=== Required action ===
Using the records below, transcribe word for word the stretch from the line that contains "end AddrGen" through the line that contains "def Engine.ageCode (x", both end lines included, and nothing else.

[Collection entries]
-- ==== Sys2Proof/Machine/Operands.lean ====
section
/-!
DEFINITION. The operand forms of the engines (R348-R365): general registers, scratchpad accesses of every width, address
generators, control registers, repeat levels and the next program counter.
-/
namespace Sys2Proof.Machine

open Sys2Proof

/-- The size of a scratchpad. -/
def spadSize : Nat := 0x40000

namespace Engine

/-- A general register; g0 reads 0. -/
def g (x : Engine) (n : Nat) : Word := if n = 0 then 0 else Table.get (fun _ => 0) x.ctx.g n

/-- Write a general register; g0 discards. -/
def setG (x : Engine) (n : Nat) (v : Word) : Engine :=
  if n = 0 then x else { x with ctx := { x.ctx with g := Table.set (fun _ => 0) x.ctx.g n v } }

def acc (x : Engine) (a : Nat) : BitVec 40 := if a = 0 then x.ctx.acc0 else x.ctx.acc1
def setAcc (x : Engine) (a : Nat) (v : BitVec 40) : Engine :=
  { x with ctx := if a = 0 then { x.ctx with acc0 := v } else { x.ctx with acc1 := v } }

def status (x : Engine) : Word := x.ctx.status
def setStatus (x : Engine) (w : Word) : Engine := { x with ctx := { x.ctx with status := w } }

/-- The exact sum or difference goes to acc[A] under R357: OV on overflow, clamp or wrap. -/
def putAcc (x : Engine) (a : Nat) (exact : Int) : Engine :=
  (x.setAcc a (accResult x.status exact)).setStatus (accStatus x.status a exact)

def ag (x : Engine) (n : Nat) : AddrGen := if n = 0 then x.ctx.ag0 else x.ctx.ag1
def setAg (x : Engine) (n : Nat) (v : AddrGen) : Engine :=
  { x with ctx := if n = 0 then { x.ctx with ag0 := v } else { x.ctx with ag1 := v } }

def level (x : Engine) (k : Nat) : Level := if k = 0 then x.ctx.l0 else if k = 1 then x.ctx.l1 else x.ctx.l2
def setLevel (x : Engine) (k : Nat) (v : Level) : Engine :=
  { x with ctx := if k = 0 then { x.ctx with l0 := v } else if k = 1 then { x.ctx with l1 := v } else { x.ctx with l2 := v } }

def setPc (x : Engine) (n : Nat) : Engine := { x with ctx := { x.ctx with pc := n % 2 ^ 32 } }

/-- The next address after the instruction at `pc`, the repeat levels taken back or popped from the innermost (R363). -/
def loopBack (x : Engine) (pc : Nat) : Nat → Engine
  | 0 => x.setPc (pc + 4)
  | k + 1 =>
    if x.ctx.depth ≤ k then loopBack x pc k
    else if (x.level k).le.toNat ≠ pc then x.setPc (pc + 4)
    else if 1 < (x.level k).lc.toNat then
      (x.setLevel k { x.level k with lc := (x.level k).lc - 1 }).setPc (x.level k).ls.toNat
    else loopBack { x with ctx := { x.ctx with depth := k } } pc k

/-- Past the instruction at PC. -/
def advance (x : Engine) : Engine := x.loopBack x.ctx.pc 3

/-- PC is the last instruction of an active body (R364). -/
def atBodyEnd (x : Engine) : Bool :=
  (List.range 3).any (fun k => decide (k < x.ctx.depth) && decide ((x.level k).le.toNat = x.ctx.pc))

/-- The body of a level contains an address. -/
def inBody (x : Engine) (k addr : Nat) : Bool :=
  decide ((x.level k).ls.toNat ≤ addr) && decide (addr ≤ (x.level k).le.toNat)

/-- Levels left active by a taken jump out of the innermost body (R364). -/
def popFor (x : Engine) (target : Nat) : Nat → Nat
  | 0 => 0
  | k + 1 => if x.inBody k target then k + 1 else popFor x target k

/-- A taken branch or jump to an address. -/
def jumpTo (x : Engine) (target : Nat) : Engine :=
  let d := x.ctx.depth
  let d' := if d = 0 then 0
    else if x.inBody (d - 1) x.ctx.pc ∧ !x.inBody (d - 1) target then x.popFor target d else d
  { x with ctx := { x.ctx with pc := target, depth := d' } }

/-- g28 to g31 and the interrupt shadow registers change places (R368). -/
def swapShadow (x : Engine) : Engine :=
  let old := [x.g 28, x.g 29, x.g 30, x.g 31]
  let y := (((x.setG 28 (x.shadow.getD 0 0)).setG 29 (x.shadow.getD 1 0)).setG 30 (x.shadow.getD 2 0)).setG 31
    (x.shadow.getD 3 0)
  { y with shadow := old }

/-- Handler entry at an address (R368, R370). -/
def enterHandler (x : Engine) (epc : Nat) (addr : Nat) : Engine :=
  let y := x.swapShadow
  { (y.setStatus (putBit y.status 0 false)).setPc addr with
    epc := w32 epc, estat := x.status, reservation := none, handler := true,
    fromIdle := decide (x.st = .idle), st := .run }

end Engine

namespace AddrGen

/-- A pointer value brought back into the generator's range (R360). -/
def wrap (g : AddrGen) (v : Int) : Nat :=
  if g.len = 0 then (v % 2 ^ 18).toNat
  else
    let v1 := if (g.base + g.len : Nat) ≤ v then v - g.len else if v < g.base then v + g.len else v
    (v1 % 2 ^ 18).toNat

/-- The pointer after its use. -/
def next (g : AddrGen) : AddrGen := { g with ptr := g.wrap (g.ptr + g.step) }

/-- The states that fault FTAP and FTAPN (R360). -/
def bad (g : AddrGen) : Bool :=
  decide (g.ptr % 2 = 1) || decide (g.len % 2 = 1) ||
  (decide (g.len ≠ 0) && (decide (g.len ≤ g.step.natAbs) || decide (g.ptr < g.base) || decide (g.base + g.len ≤ g.ptr)))

end AddrGen

/-- The word and bytes of a scratchpad, most significant byte at the lowest address (DESIGN CHOICE, log entry 8). -/
def State.spadByte (s : State) (e a : Nat) : Byte := Table.get (fun _ => 0) s.spad (e * spadSize + a)

/-- Read n bytes. -/
def State.spadRead (s : State) (e a n : Nat) : Nat := beNat ((List.range n).map (fun k => s.spadByte e (a + k)))

/-- The coded 64-bit word of an address is marked uncorrectable. -/
def State.spadBadAt (s : State) (e a : Nat) : Bool := Table.get (fun _ => false) s.spadBad (e * (spadSize / 8) + a / 8)

/-- A read meets a coded word that holds a correctable error: logged, not written back (R356, R486). -/
def State.spadMeet (s : State) (e a : Nat) : State :=
  if s.weak = [] then s
  else if s.weakAt (.scratchpad e (a / 8 * 8)) = .corrected then s.logEvent 0x01 (engineId e) (w32 (a / 8 * 8)) 0 0 else s

/-- A byte as fetch sees it: as it was before a store of the last eight instructions (R353). -/
def State.codeByte (s : State) (e a : Nat) : Byte :=
  match (s.eng e).oldCode.find? (fun x => decide (x.1 = a)) with
  | some x => x.2.1
  | none => s.spadByte e a

/-- The word fetch reads at an address. -/
def State.codeWord (s : State) (e a : Nat) : Word := w32 (beNat ((List.range 4).map (fun k => s.codeByte e (a + k))))

/-- The engine stores to n bytes: fetch sees them from the ninth instruction after this one (R353). -/
def State.noteCode (s : State) (e a n : Nat) : State :=
  s.modEng e (fun x => { x with
    oldCode := x.oldCode ++ (List.range n).map (fun k => (a + k, s.spadByte e (a + k), 8)) })

/-- An instruction issues: the stores before it are one instruction older. -/
def Engine.ageCode (x : Engine) : Engine :=
  { x with oldCode := (x.oldCode.map (fun c => (c.1, c.2.1, c.2.2 - 1))).filter (fun c => decide (c.2.2 ≠ 0)) }

/-- Write n bytes of a value; a whole 64-bit word written clears its mark, and every write stores the coded word anew. -/
def State.spadWrite (s : State) (e a n v : Nat) : State :=
  let s1 : State := { s with
    spad := Table.setList (fun _ => 0) s.spad (e * spadSize + a) (natBytes n v)
    weak := if s.weak = [] then s.weak else (s.mend (.scratchpad e (a / 8 * 8))).weak }
  if n = 8 then { s1 with spadBad := Table.set (fun _ => false) s1.spadBad (e * (spadSize / 8) + a / 8) false } else s1

/-- A store or external write clears a reservation on its granule (R365). -/
def Engine.clearRes (x : Engine) (a : Nat) : Engine :=
  if x.reservation = some (a / 8) then { x with reservation := none } else x

/-- An external write of a word to a scratchpad. -/
def State.spadPut (s : State) (e a : Nat) (w : Word) : State :=
  (s.spadWrite e a 4 w.toNat).modEng e (fun x => x.clearRes a)

/-- Local time words (control registers 40 to 44): superframe, frame and phase, seconds high and low, nanoseconds. -/
def State.localTime (s : State) : List Word :=
  let t := (timeForm s.tb.devTime).toNat
  [fpSf s.tb.fp, fpFrPh s.tb.fp, w32 (t / 2 ^ 80), w32 (t / 2 ^ 48), w32 (t / 2 ^ 16)]

/-- The high and low words of an accumulator. -/
def accHi (a : BitVec 40) : Word := BitVec.ofInt 32 (signedOf 8 (a.toNat / 2 ^ 32))
def accLo (a : BitVec 40) : Word := w32 a.toNat

/-- MFC: a control register's value (R348); numbers not listed return 0. -/
def State.crRead (s : State) (e n : Nat) : Word :=
  let x := s.eng e
  match n with
  | 0 => w32 x.ctx.pc
  | 1 => x.status
  | 2 => x.epc
  | 3 => x.estat
  | 4 => x.ecause
  | 5 => s.reg (aEng e + 0x24)
  | 6 => s.reg (aEng e + 0x20)
  | 7 => s.reg (aEng e + 0x2C)
  | 8 => w32 x.ctx.ag0.ptr
  | 9 => BitVec.ofInt 32 x.ctx.ag0.step
  | 10 => w32 x.ctx.ag0.base
  | 11 => w32 x.ctx.ag0.len
  | 12 => w32 x.ctx.ag1.ptr
  | 13 => BitVec.ofInt 32 x.ctx.ag1.step
  | 14 => w32 x.ctx.ag1.base
  | 15 => w32 x.ctx.ag1.len
  | 16 => x.ctx.l0.lc
  | 17 => x.ctx.l1.lc
  | 18 => x.ctx.l2.lc
  | 19 => x.ctx.l0.ls
  | 20 => x.ctx.l1.ls
  | 21 => x.ctx.l2.ls
  | 22 => x.ctx.l0.le
  | 23 => x.ctx.l1.le
  | 24 => x.ctx.l2.le
  | 25 => w32 x.ctx.depth
  | 32 => accHi x.ctx.acc0
  | 33 => accLo x.ctx.acc0
  | 34 => accHi x.ctx.acc1
  | 35 => accLo x.ctx.acc1
  | 40 => s.localTime.getD 0 0
  | n => if 26 ≤ n ∧ n ≤ 31 then Table.get (fun _ => 0) x.ctx.resd (n - 26)
         else if 41 ≤ n ∧ n ≤ 44 then x.tlatch.getD (n - 40) 0 else 0

/-- MFC of 40 latches the five local time words (R348). -/
def State.crLatch (s : State) (e n : Nat) : State :=
  if n = 40 then s.modEng e (fun x => { x with tlatch := s.localTime }) else s

/-- STATUS as MTC leaves it: the sticky overflow bits only clear (control register 1). -/
def statusWrite (old v : Word) : Word := (v &&& 0xF) ||| (old &&& v &&& 0x30)

/-- MTC to a control register of the engine record; none where it is illegal (R348). -/
def Engine.crWrite (x : Engine) (n : Nat) (v : Word) : Option Engine :=
  let c := x.ctx
  let p := v.toNat % 2 ^ 18
  match n with
  | 1 => some (x.setStatus (statusWrite x.status v))
  | 2 => some { x with epc := v }
  | 3 => some { x with estat := v }
  | 4 => some { x with ecause := v }
  | 5 | 6 | 7 => some x
  | 8 => some { x with ctx := { c with ag0 := { c.ag0 with ptr := p } } }
  | 9 => some { x with ctx := { c with ag0 := { c.ag0 with step := v.toInt } } }
  | 10 => some { x with ctx := { c with ag0 := { c.ag0 with base := p } } }
  | 11 => some { x with ctx := { c with ag0 := { c.ag0 with len := p } } }
  | 12 => some { x with ctx := { c with ag1 := { c.ag1 with ptr := p } } }
  | 13 => some { x with ctx := { c with ag1 := { c.ag1 with step := v.toInt } } }
  | 14 => some { x with ctx := { c with ag1 := { c.ag1 with base := p } } }
  | 15 => some { x with ctx := { c with ag1 := { c.ag1 with len := p } } }
  | 16 => some { x with ctx := { c with l0 := { c.l0 with lc := v } } }
  | 17 => some { x with ctx := { c with l1 := { c.l1 with lc := v } } }
  | 18 => some { x with ctx := { c with l2 := { c.l2 with lc := v } } }
  | 19 => some { x with ctx := { c with l0 := { c.l0 with ls := v } } }
  | 20 => some { x with ctx := { c with l1 := { c.l1 with ls := v } } }
  | 21 => some { x with ctx := { c with l2 := { c.l2 with ls := v } } }
  | 22 => some { x with ctx := { c with l0 := { c.l0 with le := v } } }
  | 23 => some { x with ctx := { c with l1 := { c.l1 with le := v } } }
  | 24 => some { x with ctx := { c with l2 := { c.l2 with le := v } } }
  | 32 => some { x with ctx := { c with acc0 := BitVec.ofNat 40 (v.toNat % 256 * 2 ^ 32 + c.acc0.toNat % 2 ^ 32) } }
  | 33 => some { x with ctx := { c with acc0 := BitVec.ofNat 40 (c.acc0.toNat / 2 ^ 32 * 2 ^ 32 + v.toNat) } }
  | 34 => some { x with ctx := { c with acc1 := BitVec.ofNat 40 (v.toNat % 256 * 2 ^ 32 + c.acc1.toNat % 2 ^ 32) } }
  | 35 => some { x with ctx := { c with acc1 := BitVec.ofNat 40 (c.acc1.toNat / 2 ^ 32 * 2 ^ 32 + v.toNat) } }
  | n => if 26 ≤ n ∧ n ≤ 31 then some { x with ctx := { c with resd := Table.set (fun _ => 0) c.resd (n - 26) v } }
         else none

/-- MTC: the engine record and the registers it shares with ENG_IRQ_PEND, ENG_IRQ_EN and ENG_IVEC (R348). -/
def State.crWrite (s : State) (e n : Nat) (v : Word) : Option State :=
  match (s.eng e).crWrite n v with
  | none => none
  | some x =>
    let s1 := s.setEng e x
    -- an edge of this clock stays pending (R82, R369)
    some (if n = 5 then s1.setReg (aEng e + 0x24) (s.reg (aEng e + 0x24) &&& ~~~(v &&& ~~~s.setNow (aEng e + 0x24)) &&& 0xFFFF)
      else if n = 6 then s1.setReg (aEng e + 0x20) (v &&& 0xFFFF)
      else if n = 7 then s1.setReg (aEng e + 0x2C) (v &&& 0x3FE00) else s1)

/-- The words of a context as the save area holds them, from its offset 0: g1 to g31, STATUS, control registers 8 to 35,
PC (DESIGN CHOICE, log entry 9). -/
def ctxWords (c : Ctx) : List Word :=
  let x : Engine := { ctx := c }
  let z : State := State.setEng {} 0 x
  (List.range 31).map (fun k => x.g (k + 1)) ++ [c.status] ++ (List.range 28).map (fun k => z.crRead 0 (k + 8)) ++ [w32 c.pc]

/-- The context that those words hold. -/
def ctxOfWords (ws : List Word) : Ctx :=
  let x0 : Engine := {}
  let x1 := (List.range 31).foldl (fun (x : Engine) k => x.setG (k + 1) (ws.getD k 0)) x0
  let x2 := (List.range 28).foldl (fun (x : Engine) k => (x.crWrite (k + 8) (ws.getD (32 + k) 0)).getD x) x1
  { x2.ctx with status := ws.getD 31 0, depth := (ws.getD 49 0).toNat % 4, pc := (ws.getD 60 0).toNat }

/-- Write a context to its save area (R387). -/
def State.saveCtx (s : State) (e slot : Nat) (c : Ctx) : State :=
  let ws := ctxWords c
  (List.range ws.length).foldl (fun (s : State) k => s.spadPut e (slot * 256 + 4 * k) (ws.getD k 0)) s

/-- The reading of a save area meets the errors of its coded words (R486, R488). -/
def State.contextMeet (s : State) (e slot : Nat) : State :=
  (List.range 31).foldl (fun (s : State) k =>
    let a := slot * 256 + 8 * k
    if s.spadBadAt e a then s.logEvent 0x02 (engineId e) (w32 a) 0 0 else s.spadMeet e a) s

/-- The context in a save area. -/
def State.loadCtx (s : State) (e slot : Nat) : Ctx :=
  ctxOfWords ((List.range 61).map (fun k => w32 (s.spadRead e (slot * 256 + 4 * k) 4)))

end Sys2Proof.Machine
end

=== Answer ===
end AddrGen

/-- The word and bytes of a scratchpad, most significant byte at the lowest address (DESIGN CHOICE, log entry 8). -/
def State.spadByte (s : State) (e a : Nat) : Byte := Table.get (fun _ => 0) s.spad (e * spadSize + a)

/-- Read n bytes. -/
def State.spadRead (s : State) (e a n : Nat) : Nat := beNat ((List.range n).map (fun k => s.spadByte e (a + k)))

/-- The coded 64-bit word of an address is marked uncorrectable. -/
def State.spadBadAt (s : State) (e a : Nat) : Bool := Table.get (fun _ => false) s.spadBad (e * (spadSize / 8) + a / 8)

/-- A read meets a coded word that holds a correctable error: logged, not written back (R356, R486). -/
def State.spadMeet (s : State) (e a : Nat) : State :=
  if s.weak = [] then s
  else if s.weakAt (.scratchpad e (a / 8 * 8)) = .corrected then s.logEvent 0x01 (engineId e) (w32 (a / 8 * 8)) 0 0 else s

/-- A byte as fetch sees it: as it was before a store of the last eight instructions (R353). -/
def State.codeByte (s : State) (e a : Nat) : Byte :=
  match (s.eng e).oldCode.find? (fun x => decide (x.1 = a)) with
  | some x => x.2.1
  | none => s.spadByte e a

/-- The word fetch reads at an address. -/
def State.codeWord (s : State) (e a : Nat) : Word := w32 (beNat ((List.range 4).map (fun k => s.codeByte e (a + k))))

/-- The engine stores to n bytes: fetch sees them from the ninth instruction after this one (R353). -/
def State.noteCode (s : State) (e a n : Nat) : State :=
  s.modEng e (fun x => { x with
    oldCode := x.oldCode ++ (List.range n).map (fun k => (a + k, s.spadByte e (a + k), 8)) })

/-- An instruction issues: the stores before it are one instruction older. -/
def Engine.ageCode (x : Engine) : Engine :=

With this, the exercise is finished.